(Stored data entries)
-- Opening Marker --

-- ==== Sys2Proof/Laws/Encoding.lean ====
section
/-! SUPPORT. Fields of concatenated bit strings, the header of a syllable, and when the decoder accepts a word. -/

namespace Sys2Proof.Laws

/-- A field that lies in the low part. -/
theorem extract_low {m n : Nat} (a : BitVec m) (b : BitVec n) (lo len : Nat) (h : lo + len ≤ n) :
    (a ++ b).extractLsb' lo len = b.extractLsb' lo len := by
  ext i hi
  rw [BitVec.getElem_extractLsb', BitVec.getElem_extractLsb', BitVec.getLsbD_append, if_pos (by omega)]

/-- A field that lies in the high part. -/
theorem extract_high {m n : Nat} (a : BitVec m) (b : BitVec n) (lo len : Nat) (h : n ≤ lo) :
    (a ++ b).extractLsb' lo len = a.extractLsb' (lo - n) len := by
  ext i hi
  rw [BitVec.getElem_extractLsb', BitVec.getElem_extractLsb', BitVec.getLsbD_append, if_neg (by omega)]
  congr 1
  omega

theorem fld_hdr_operands (c : BitVec 3) (o : BitVec 8) (g : BitVec 4) (x : BitVec 44) (lo n : Nat) (h : lo + n ≤ 44) :
    fld (hdr c o g x) lo n = x.extractLsb' lo n :=
  extract_low (0#1 ++ c ++ 0#4 ++ o ++ g) x lo n h

theorem fld_hdr_guard (c : BitVec 3) (o : BitVec 8) (g : BitVec 4) (x : BitVec 44) : fld (hdr c o g x) 44 4 = g :=
  ((extract_high (0#1 ++ c ++ 0#4 ++ o ++ g) x 44 4 (by omega)).trans
    (extract_low (0#1 ++ c ++ 0#4 ++ o) g 0 4 (by omega))).trans BitVec.extractLsb'_eq_self

theorem fld_hdr_opcode (c : BitVec 3) (o : BitVec 8) (g : BitVec 4) (x : BitVec 44) : fld (hdr c o g x) 48 8 = o :=
  (((extract_high (0#1 ++ c ++ 0#4 ++ o ++ g) x 48 8 (by omega)).trans
    (extract_high (0#1 ++ c ++ 0#4 ++ o) g 4 8 (by omega))).trans
    (extract_low (0#1 ++ c ++ 0#4) o 0 8 (by omega))).trans BitVec.extractLsb'_eq_self

theorem fld_hdr_idle (c : BitVec 3) (o : BitVec 8) (g : BitVec 4) (x : BitVec 44) : fld (hdr c o g x) 56 4 = 0#4 :=
  ((((extract_high (0#1 ++ c ++ 0#4 ++ o ++ g) x 56 4 (by omega)).trans
    (extract_high (0#1 ++ c ++ 0#4 ++ o) g 12 4 (by omega))).trans
    (extract_high (0#1 ++ c ++ 0#4) o 8 4 (by omega))).trans
    (extract_low (0#1 ++ c) (0#4) 0 4 (by omega))).trans BitVec.extractLsb'_eq_self

theorem fld_hdr_class (c : BitVec 3) (o : BitVec 8) (g : BitVec 4) (x : BitVec 44) : fld (hdr c o g x) 60 3 = c :=
  (((((extract_high (0#1 ++ c ++ 0#4 ++ o ++ g) x 60 3 (by omega)).trans
    (extract_high (0#1 ++ c ++ 0#4 ++ o) g 16 3 (by omega))).trans
    (extract_high (0#1 ++ c ++ 0#4) o 12 3 (by omega))).trans
    (extract_high (0#1 ++ c) (0#4) 4 3 (by omega))).trans
    (extract_low (0#1) c 0 3 (by omega))).trans BitVec.extractLsb'_eq_self

theorem classOf_hdr (c : BitVec 3) (o : BitVec 8) (g : BitVec 4) (x : BitVec 44) : classOf (hdr c o g x) = c.toNat := by
  unfold classOf
  rw [fld_hdr_class]

/-- The bits of a word that `bare` keeps. -/
theorem bare_getLsbD (w : Word) (i : Nat) : (bare w).getLsbD i = (w.getLsbD i && !(decide (56 ≤ i) && decide (i < 60)) && decide (i < 63)) := by
  unfold bare
  rw [BitVec.getLsbD_and]
  by_cases h : i < 64
  · have : ∀ k < 64, (0x70FFFFFFFFFFFFFF#64).getLsbD k = (!(decide (56 ≤ k) && decide (k < 60)) && decide (k < 63)) := by decide
    rw [this i h, Bool.and_assoc]
  · rw [BitVec.getLsbD_of_ge _ _ (by omega), BitVec.getLsbD_of_ge _ _ (by omega)]
    simp

/-- A word with S and Idle clear is its own bare word. -/
theorem bare_self (w : Word) (hs : w.getLsbD 63 = false) (hi : fld w 56 4 = 0#4) : bare w = w := by
  apply BitVec.eq_of_getLsbD_eq
  intro i h
  rw [bare_getLsbD]
  have idle : ∀ k < 4, w.getLsbD (56 + k) = false := by
    intro k hk
    have := congrArg (fun v => v.getLsbD k) hi
    simpa [fld, BitVec.getLsbD_extractLsb', hk] using this
  by_cases h63 : i = 63
  · subst h63
    rw [hs]
    rfl
  · by_cases hm : 56 ≤ i ∧ i < 60
    · have := idle (i - 56) (by omega)
      rw [show 56 + (i - 56) = i by omega] at this
      simp [this]
    · have : decide (i < 63) = true := by simp; omega
      rw [this]
      have : (decide (56 ≤ i) && decide (i < 60)) = false := by simp; omega
      simp [this]

theorem sBit_hdr (c : BitVec 3) (o : BitVec 8) (g : BitVec 4) (x : BitVec 44) : (hdr c o g x).getLsbD 63 = false := by
  have h : (hdr c o g x).extractLsb' 63 1 = 0#1 :=
    (((((extract_high (0#1 ++ c ++ 0#4 ++ o ++ g) x 63 1 (by omega)).trans
      (extract_high (0#1 ++ c ++ 0#4 ++ o) g 19 1 (by omega))).trans
      (extract_high (0#1 ++ c ++ 0#4) o 15 1 (by omega))).trans
      (extract_high (0#1 ++ c) (0#4) 7 1 (by omega))).trans
      (extract_high (0#1) c 3 1 (by omega))).trans BitVec.extractLsb'_eq_self
  have := congrArg (fun v => v.getLsbD 0) h
  simpa [BitVec.getLsbD_extractLsb'] using this

/-- When the decoder accepts a word with S and Idle clear. -/
theorem decode_ok {w : Word} {i : Instr} (hc : classOf w ≠ 7) (hr : raw w = some i) (he : encode i = some w) (hs : w.getLsbD 63 = false)
    (hi : fld w 56 4 = 0#4) (hw : i.wf = true) : decode w = .ok i := by
  have hb : bare w = w := bare_self w hs hi
  have h0 : idleOf w = 0 := by simp [idleOf, hi]
  simp [decode, hc, hr, he, hb, h0, hw]

end Sys2Proof.Laws
end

-- Closing Marker --

Each record needs to be given again exactly.

-- ==== Sys2Proof/Laws/Encoding.lean ====
section
/-! SUPPORT. Fields of concatenated bit strings, the header of a syllable, and when the decoder accepts a word. -/

namespace Sys2Proof.Laws

/-- A field that lies in the low part. -/
theorem extract_low {m n : Nat} (a : BitVec m) (b : BitVec n) (lo len : Nat) (h : lo + len ≤ n) :
    (a ++ b).extractLsb' lo len = b.extractLsb' lo len := by
  ext i hi
  rw [BitVec.getElem_extractLsb', BitVec.getElem_extractLsb', BitVec.getLsbD_append, if_pos (by omega)]

/-- A field that lies in the high part. -/
theorem extract_high {m n : Nat} (a : BitVec m) (b : BitVec n) (lo len : Nat) (h : n ≤ lo) :
    (a ++ b).extractLsb' lo len = a.extractLsb' (lo - n) len := by
  ext i hi
  rw [BitVec.getElem_extractLsb', BitVec.getElem_extractLsb', BitVec.getLsbD_append, if_neg (by omega)]
  congr 1
  omega

theorem fld_hdr_operands (c : BitVec 3) (o : BitVec 8) (g : BitVec 4) (x : BitVec 44) (lo n : Nat) (h : lo + n ≤ 44) :
    fld (hdr c o g x) lo n = x.extractLsb' lo n :=
  extract_low (0#1 ++ c ++ 0#4 ++ o ++ g) x lo n h

theorem fld_hdr_guard (c : BitVec 3) (o : BitVec 8) (g : BitVec 4) (x : BitVec 44) : fld (hdr c o g x) 44 4 = g :=
  ((extract_high (0#1 ++ c ++ 0#4 ++ o ++ g) x 44 4 (by omega)).trans
    (extract_low (0#1 ++ c ++ 0#4 ++ o) g 0 4 (by omega))).trans BitVec.extractLsb'_eq_self

theorem fld_hdr_opcode (c : BitVec 3) (o : BitVec 8) (g : BitVec 4) (x : BitVec 44) : fld (hdr c o g x) 48 8 = o :=
  (((extract_high (0#1 ++ c ++ 0#4 ++ o ++ g) x 48 8 (by omega)).trans
    (extract_high (0#1 ++ c ++ 0#4 ++ o) g 4 8 (by omega))).trans
    (extract_low (0#1 ++ c ++ 0#4) o 0 8 (by omega))).trans BitVec.extractLsb'_eq_self

theorem fld_hdr_idle (c : BitVec 3) (o : BitVec 8) (g : BitVec 4) (x : BitVec 44) : fld (hdr c o g x) 56 4 = 0#4 :=
  ((((extract_high (0#1 ++ c ++ 0#4 ++ o ++ g) x 56 4 (by omega)).trans
    (extract_high (0#1 ++ c ++ 0#4 ++ o) g 12 4 (by omega))).trans
    (extract_high (0#1 ++ c ++ 0#4) o 8 4 (by omega))).trans
    (extract_low (0#1 ++ c) (0#4) 0 4 (by omega))).trans BitVec.extractLsb'_eq_self

theorem fld_hdr_class (c : BitVec 3) (o : BitVec 8) (g : BitVec 4) (x : BitVec 44) : fld (hdr c o g x) 60 3 = c :=
  (((((extract_high (0#1 ++ c ++ 0#4 ++ o ++ g) x 60 3 (by omega)).trans
    (extract_high (0#1 ++ c ++ 0#4 ++ o) g 16 3 (by omega))).trans
    (extract_high (0#1 ++ c ++ 0#4) o 12 3 (by omega))).trans
    (extract_high (0#1 ++ c) (0#4) 4 3 (by omega))).trans
    (extract_low (0#1) c 0 3 (by omega))).trans BitVec.extractLsb'_eq_self

theorem classOf_hdr (c : BitVec 3) (o : BitVec 8) (g : BitVec 4) (x : BitVec 44) : classOf (hdr c o g x) = c.toNat := by
  unfold classOf
  rw [fld_hdr_class]

/-- The bits of a word that `bare` keeps. -/
theorem bare_getLsbD (w : Word) (i : Nat) : (bare w).getLsbD i = (w.getLsbD i && !(decide (56 ≤ i) && decide (i < 60)) && decide (i < 63)) := by
  unfold bare
  rw [BitVec.getLsbD_and]
  by_cases h : i < 64
  · have : ∀ k < 64, (0x70FFFFFFFFFFFFFF#64).getLsbD k = (!(decide (56 ≤ k) && decide (k < 60)) && decide (k < 63)) := by decide
    rw [this i h, Bool.and_assoc]
  · rw [BitVec.getLsbD_of_ge _ _ (by omega), BitVec.getLsbD_of_ge _ _ (by omega)]
    simp

/-- A word with S and Idle clear is its own bare word. -/
theorem bare_self (w : Word) (hs : w.getLsbD 63 = false) (hi : fld w 56 4 = 0#4) : bare w = w := by
  apply BitVec.eq_of_getLsbD_eq
  intro i h
  rw [bare_getLsbD]
  have idle : ∀ k < 4, w.getLsbD (56 + k) = false := by
    intro k hk
    have := congrArg (fun v => v.getLsbD k) hi
    simpa [fld, BitVec.getLsbD_extractLsb', hk] using this
  by_cases h63 : i = 63
  · subst h63
    rw [hs]
    rfl
  · by_cases hm : 56 ≤ i ∧ i < 60
    · have := idle (i - 56) (by omega)
      rw [show 56 + (i - 56) = i by omega] at this
      simp [this]
    · have : decide (i < 63) = true := by simp; omega
      rw [this]
      have : (decide (56 ≤ i) && decide (i < 60)) = false := by simp; omega
      simp [this]

theorem sBit_hdr (c : BitVec 3) (o : BitVec 8) (g : BitVec 4) (x : BitVec 44) : (hdr c o g x).getLsbD 63 = false := by
  have h : (hdr c o g x).extractLsb' 63 1 = 0#1 :=
    (((((extract_high (0#1 ++ c ++ 0#4 ++ o ++ g) x 63 1 (by omega)).trans
      (extract_high (0#1 ++ c ++ 0#4 ++ o) g 19 1 (by omega))).trans
      (extract_high (0#1 ++ c ++ 0#4) o 15 1 (by omega))).trans
      (extract_high (0#1 ++ c) (0#4) 7 1 (by omega))).trans
      (extract_high (0#1) c 3 1 (by omega))).trans BitVec.extractLsb'_eq_self
  have := congrArg (fun v => v.getLsbD 0) h
  simpa [BitVec.getLsbD_extractLsb'] using this

/-- When the decoder accepts a word with S and Idle clear. -/
theorem decode_ok {w : Word} {i : Instr} (hc : classOf w ≠ 7) (hr : raw w = some i) (he : encode i = some w) (hs : w.getLsbD 63 = false)
    (hi : fld w 56 4 = 0#4) (hw : i.wf = true) : decode w = .ok i := by
  have hb : bare w = w := bare_self w hs hi
  have h0 : idleOf w = 0 := by simp [idleOf, hi]
  simp [decode, hc, hr, he, hb, h0, hw]

end Sys2Proof.Laws
end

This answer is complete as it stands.